→ Exercise brief: Find the string "throttleFlags" in the data, then copy every line where it is found.

→ Provided records:
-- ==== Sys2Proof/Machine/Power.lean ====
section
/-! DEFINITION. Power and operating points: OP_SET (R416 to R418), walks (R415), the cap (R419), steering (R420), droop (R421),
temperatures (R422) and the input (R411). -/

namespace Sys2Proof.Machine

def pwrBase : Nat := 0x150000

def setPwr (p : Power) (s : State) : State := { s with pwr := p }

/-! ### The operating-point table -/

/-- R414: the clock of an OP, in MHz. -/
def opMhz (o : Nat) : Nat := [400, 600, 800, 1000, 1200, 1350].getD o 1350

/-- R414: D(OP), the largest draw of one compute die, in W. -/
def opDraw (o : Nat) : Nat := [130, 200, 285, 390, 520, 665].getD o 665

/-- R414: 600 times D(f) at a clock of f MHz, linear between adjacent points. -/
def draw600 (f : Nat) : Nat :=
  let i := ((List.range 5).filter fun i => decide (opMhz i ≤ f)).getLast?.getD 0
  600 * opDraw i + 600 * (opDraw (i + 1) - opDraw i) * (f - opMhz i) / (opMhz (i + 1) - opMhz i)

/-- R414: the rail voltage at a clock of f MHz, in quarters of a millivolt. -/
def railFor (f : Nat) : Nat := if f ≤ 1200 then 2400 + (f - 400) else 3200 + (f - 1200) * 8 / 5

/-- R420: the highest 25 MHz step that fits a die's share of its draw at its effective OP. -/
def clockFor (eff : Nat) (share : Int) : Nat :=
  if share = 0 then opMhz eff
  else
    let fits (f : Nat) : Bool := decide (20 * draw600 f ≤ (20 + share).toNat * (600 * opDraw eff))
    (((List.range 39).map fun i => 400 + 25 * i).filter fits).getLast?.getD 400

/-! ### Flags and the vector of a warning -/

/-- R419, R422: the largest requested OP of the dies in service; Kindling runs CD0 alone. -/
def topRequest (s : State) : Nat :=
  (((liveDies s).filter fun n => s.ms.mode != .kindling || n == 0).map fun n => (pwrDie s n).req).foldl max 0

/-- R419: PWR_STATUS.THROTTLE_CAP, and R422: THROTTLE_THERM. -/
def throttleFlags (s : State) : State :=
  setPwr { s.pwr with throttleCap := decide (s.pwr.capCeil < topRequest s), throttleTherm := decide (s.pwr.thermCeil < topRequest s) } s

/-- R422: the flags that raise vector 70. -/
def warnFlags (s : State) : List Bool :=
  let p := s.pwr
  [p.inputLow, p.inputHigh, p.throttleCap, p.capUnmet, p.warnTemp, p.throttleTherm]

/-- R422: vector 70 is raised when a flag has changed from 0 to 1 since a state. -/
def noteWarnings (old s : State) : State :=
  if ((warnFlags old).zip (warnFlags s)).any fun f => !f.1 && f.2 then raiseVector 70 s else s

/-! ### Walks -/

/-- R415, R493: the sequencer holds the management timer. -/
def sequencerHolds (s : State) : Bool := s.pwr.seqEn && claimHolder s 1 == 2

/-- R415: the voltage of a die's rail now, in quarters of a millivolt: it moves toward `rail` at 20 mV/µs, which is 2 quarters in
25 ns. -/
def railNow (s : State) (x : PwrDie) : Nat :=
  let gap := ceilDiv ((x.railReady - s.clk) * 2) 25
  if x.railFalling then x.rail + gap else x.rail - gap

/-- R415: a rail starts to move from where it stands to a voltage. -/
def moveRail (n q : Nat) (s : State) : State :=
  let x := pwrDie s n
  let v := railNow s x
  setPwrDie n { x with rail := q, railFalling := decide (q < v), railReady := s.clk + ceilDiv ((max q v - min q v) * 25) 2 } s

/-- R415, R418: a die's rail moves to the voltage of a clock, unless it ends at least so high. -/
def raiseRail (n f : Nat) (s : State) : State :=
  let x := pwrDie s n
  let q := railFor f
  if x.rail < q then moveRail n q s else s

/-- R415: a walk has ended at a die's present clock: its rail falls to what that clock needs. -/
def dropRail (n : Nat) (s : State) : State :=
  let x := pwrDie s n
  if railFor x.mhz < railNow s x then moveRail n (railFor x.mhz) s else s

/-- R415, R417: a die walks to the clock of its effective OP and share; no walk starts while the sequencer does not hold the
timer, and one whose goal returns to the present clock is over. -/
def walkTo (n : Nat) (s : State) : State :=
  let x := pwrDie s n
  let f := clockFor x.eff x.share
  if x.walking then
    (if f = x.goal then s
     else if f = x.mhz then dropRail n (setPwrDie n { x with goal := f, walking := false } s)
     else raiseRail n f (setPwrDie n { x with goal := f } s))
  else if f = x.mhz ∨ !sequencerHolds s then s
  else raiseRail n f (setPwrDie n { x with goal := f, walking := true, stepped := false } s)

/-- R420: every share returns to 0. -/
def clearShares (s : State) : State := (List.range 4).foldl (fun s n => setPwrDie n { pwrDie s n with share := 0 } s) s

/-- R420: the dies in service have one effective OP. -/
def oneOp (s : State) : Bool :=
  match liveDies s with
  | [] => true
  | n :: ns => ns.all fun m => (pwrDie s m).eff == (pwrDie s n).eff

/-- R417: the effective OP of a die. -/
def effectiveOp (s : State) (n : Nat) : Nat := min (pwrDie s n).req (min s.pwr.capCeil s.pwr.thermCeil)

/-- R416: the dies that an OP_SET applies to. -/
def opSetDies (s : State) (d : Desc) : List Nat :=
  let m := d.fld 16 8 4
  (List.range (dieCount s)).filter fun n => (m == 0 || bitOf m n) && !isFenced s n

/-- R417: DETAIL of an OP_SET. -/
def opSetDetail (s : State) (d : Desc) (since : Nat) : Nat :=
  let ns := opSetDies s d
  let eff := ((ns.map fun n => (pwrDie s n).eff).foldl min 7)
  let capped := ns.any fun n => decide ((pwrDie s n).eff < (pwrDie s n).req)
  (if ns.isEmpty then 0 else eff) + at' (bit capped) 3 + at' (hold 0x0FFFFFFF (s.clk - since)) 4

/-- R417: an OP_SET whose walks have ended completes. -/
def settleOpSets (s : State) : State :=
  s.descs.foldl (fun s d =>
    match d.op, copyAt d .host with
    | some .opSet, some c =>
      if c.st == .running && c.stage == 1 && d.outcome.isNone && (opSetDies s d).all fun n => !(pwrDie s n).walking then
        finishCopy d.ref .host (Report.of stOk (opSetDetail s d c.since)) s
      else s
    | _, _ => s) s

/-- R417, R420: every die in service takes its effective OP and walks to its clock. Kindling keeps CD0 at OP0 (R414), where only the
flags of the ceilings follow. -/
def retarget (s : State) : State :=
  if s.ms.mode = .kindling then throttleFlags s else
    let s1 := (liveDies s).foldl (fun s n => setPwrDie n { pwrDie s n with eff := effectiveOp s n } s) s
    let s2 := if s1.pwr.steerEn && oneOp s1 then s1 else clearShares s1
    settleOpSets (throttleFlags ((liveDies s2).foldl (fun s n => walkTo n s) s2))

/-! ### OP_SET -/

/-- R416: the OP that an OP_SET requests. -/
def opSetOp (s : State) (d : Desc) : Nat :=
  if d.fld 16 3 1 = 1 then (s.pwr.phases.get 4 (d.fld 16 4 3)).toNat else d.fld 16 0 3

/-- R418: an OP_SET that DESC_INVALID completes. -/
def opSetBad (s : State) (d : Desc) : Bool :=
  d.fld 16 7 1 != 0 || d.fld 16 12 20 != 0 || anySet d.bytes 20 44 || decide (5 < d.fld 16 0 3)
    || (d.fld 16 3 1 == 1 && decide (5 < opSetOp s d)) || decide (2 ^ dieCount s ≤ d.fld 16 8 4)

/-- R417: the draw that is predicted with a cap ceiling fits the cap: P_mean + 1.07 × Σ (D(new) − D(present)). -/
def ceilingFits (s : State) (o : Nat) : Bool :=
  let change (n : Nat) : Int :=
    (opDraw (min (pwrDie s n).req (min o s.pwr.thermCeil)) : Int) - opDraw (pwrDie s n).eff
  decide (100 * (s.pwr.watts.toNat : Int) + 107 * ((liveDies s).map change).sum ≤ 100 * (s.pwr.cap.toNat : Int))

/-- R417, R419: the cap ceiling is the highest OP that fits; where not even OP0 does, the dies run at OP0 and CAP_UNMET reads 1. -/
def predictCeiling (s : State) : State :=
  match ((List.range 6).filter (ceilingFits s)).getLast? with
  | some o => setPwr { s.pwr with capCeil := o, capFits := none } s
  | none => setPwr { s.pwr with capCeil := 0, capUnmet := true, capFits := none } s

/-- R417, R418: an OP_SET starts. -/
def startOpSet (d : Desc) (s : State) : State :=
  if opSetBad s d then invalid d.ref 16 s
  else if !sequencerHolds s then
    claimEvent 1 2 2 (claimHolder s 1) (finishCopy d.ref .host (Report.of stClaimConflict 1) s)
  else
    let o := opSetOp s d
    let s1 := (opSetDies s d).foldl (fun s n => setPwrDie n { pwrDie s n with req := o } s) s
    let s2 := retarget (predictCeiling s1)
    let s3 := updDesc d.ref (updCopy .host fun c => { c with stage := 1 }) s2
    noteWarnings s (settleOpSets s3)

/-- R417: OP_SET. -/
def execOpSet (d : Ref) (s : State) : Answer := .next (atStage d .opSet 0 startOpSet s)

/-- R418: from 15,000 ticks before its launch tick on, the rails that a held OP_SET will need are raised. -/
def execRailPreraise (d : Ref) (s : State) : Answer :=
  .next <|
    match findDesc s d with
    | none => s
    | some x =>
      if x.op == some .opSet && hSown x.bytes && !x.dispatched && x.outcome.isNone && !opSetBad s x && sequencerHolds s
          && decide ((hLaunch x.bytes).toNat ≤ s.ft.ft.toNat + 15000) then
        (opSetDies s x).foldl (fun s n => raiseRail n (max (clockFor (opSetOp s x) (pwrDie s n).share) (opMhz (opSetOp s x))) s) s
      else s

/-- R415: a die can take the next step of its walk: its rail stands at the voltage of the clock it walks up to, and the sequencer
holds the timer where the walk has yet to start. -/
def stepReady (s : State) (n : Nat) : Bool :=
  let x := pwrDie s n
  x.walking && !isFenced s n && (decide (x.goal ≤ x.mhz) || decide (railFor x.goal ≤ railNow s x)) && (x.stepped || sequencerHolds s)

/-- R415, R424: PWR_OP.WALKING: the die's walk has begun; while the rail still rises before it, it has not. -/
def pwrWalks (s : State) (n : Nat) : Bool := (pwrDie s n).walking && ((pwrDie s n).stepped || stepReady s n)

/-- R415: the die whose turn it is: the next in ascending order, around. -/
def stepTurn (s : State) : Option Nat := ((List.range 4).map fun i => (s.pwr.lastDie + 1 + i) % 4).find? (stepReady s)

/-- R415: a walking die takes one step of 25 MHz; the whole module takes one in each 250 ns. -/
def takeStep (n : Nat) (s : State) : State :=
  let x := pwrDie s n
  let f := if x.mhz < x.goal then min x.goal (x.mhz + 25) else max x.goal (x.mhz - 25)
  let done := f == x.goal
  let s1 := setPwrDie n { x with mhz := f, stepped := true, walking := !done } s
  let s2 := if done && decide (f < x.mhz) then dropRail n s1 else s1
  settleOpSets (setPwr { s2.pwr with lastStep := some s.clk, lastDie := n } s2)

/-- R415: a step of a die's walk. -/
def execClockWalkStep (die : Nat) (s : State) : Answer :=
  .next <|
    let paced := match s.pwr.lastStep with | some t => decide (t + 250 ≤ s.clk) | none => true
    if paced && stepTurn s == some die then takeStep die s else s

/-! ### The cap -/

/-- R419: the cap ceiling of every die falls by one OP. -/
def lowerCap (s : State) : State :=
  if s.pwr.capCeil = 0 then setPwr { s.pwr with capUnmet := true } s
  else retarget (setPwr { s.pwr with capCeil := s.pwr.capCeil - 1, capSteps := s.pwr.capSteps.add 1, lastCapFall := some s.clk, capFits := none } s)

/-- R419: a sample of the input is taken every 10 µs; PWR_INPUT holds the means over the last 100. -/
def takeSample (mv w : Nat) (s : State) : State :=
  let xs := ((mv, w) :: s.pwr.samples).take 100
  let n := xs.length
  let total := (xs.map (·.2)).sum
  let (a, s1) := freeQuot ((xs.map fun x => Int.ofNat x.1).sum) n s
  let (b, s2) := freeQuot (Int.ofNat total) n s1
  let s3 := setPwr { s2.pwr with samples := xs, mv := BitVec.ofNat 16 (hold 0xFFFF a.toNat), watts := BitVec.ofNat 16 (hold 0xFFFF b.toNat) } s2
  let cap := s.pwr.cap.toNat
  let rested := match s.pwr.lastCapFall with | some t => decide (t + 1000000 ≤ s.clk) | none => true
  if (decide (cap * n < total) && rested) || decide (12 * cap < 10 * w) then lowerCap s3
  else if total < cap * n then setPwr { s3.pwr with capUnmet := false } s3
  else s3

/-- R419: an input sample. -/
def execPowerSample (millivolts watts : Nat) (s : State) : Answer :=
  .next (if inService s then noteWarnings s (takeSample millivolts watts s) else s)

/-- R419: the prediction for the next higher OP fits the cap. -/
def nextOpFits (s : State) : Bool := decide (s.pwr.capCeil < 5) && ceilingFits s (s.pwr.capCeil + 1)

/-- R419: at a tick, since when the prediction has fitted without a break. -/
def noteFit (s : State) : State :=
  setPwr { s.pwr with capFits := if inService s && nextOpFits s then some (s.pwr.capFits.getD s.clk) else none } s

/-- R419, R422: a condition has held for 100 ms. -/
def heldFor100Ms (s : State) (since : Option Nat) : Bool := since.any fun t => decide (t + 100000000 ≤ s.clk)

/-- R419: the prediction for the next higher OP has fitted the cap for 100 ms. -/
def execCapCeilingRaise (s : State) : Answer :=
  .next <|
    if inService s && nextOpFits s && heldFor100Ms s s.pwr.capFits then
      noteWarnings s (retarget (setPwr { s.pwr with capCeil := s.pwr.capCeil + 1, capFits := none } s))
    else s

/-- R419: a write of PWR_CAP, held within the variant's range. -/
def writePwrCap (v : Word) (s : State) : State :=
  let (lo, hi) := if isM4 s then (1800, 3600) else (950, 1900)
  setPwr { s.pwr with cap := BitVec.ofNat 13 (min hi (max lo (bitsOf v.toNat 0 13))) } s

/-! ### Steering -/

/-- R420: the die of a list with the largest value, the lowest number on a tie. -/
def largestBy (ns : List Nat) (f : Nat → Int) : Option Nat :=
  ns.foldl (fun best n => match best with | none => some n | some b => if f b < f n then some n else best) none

→ Reply:
def throttleFlags (s : State) : State :=
  if s.ms.mode = .kindling then throttleFlags s else
    settleOpSets (throttleFlags ((liveDies s2).foldl (fun s n => walkTo n s) s2))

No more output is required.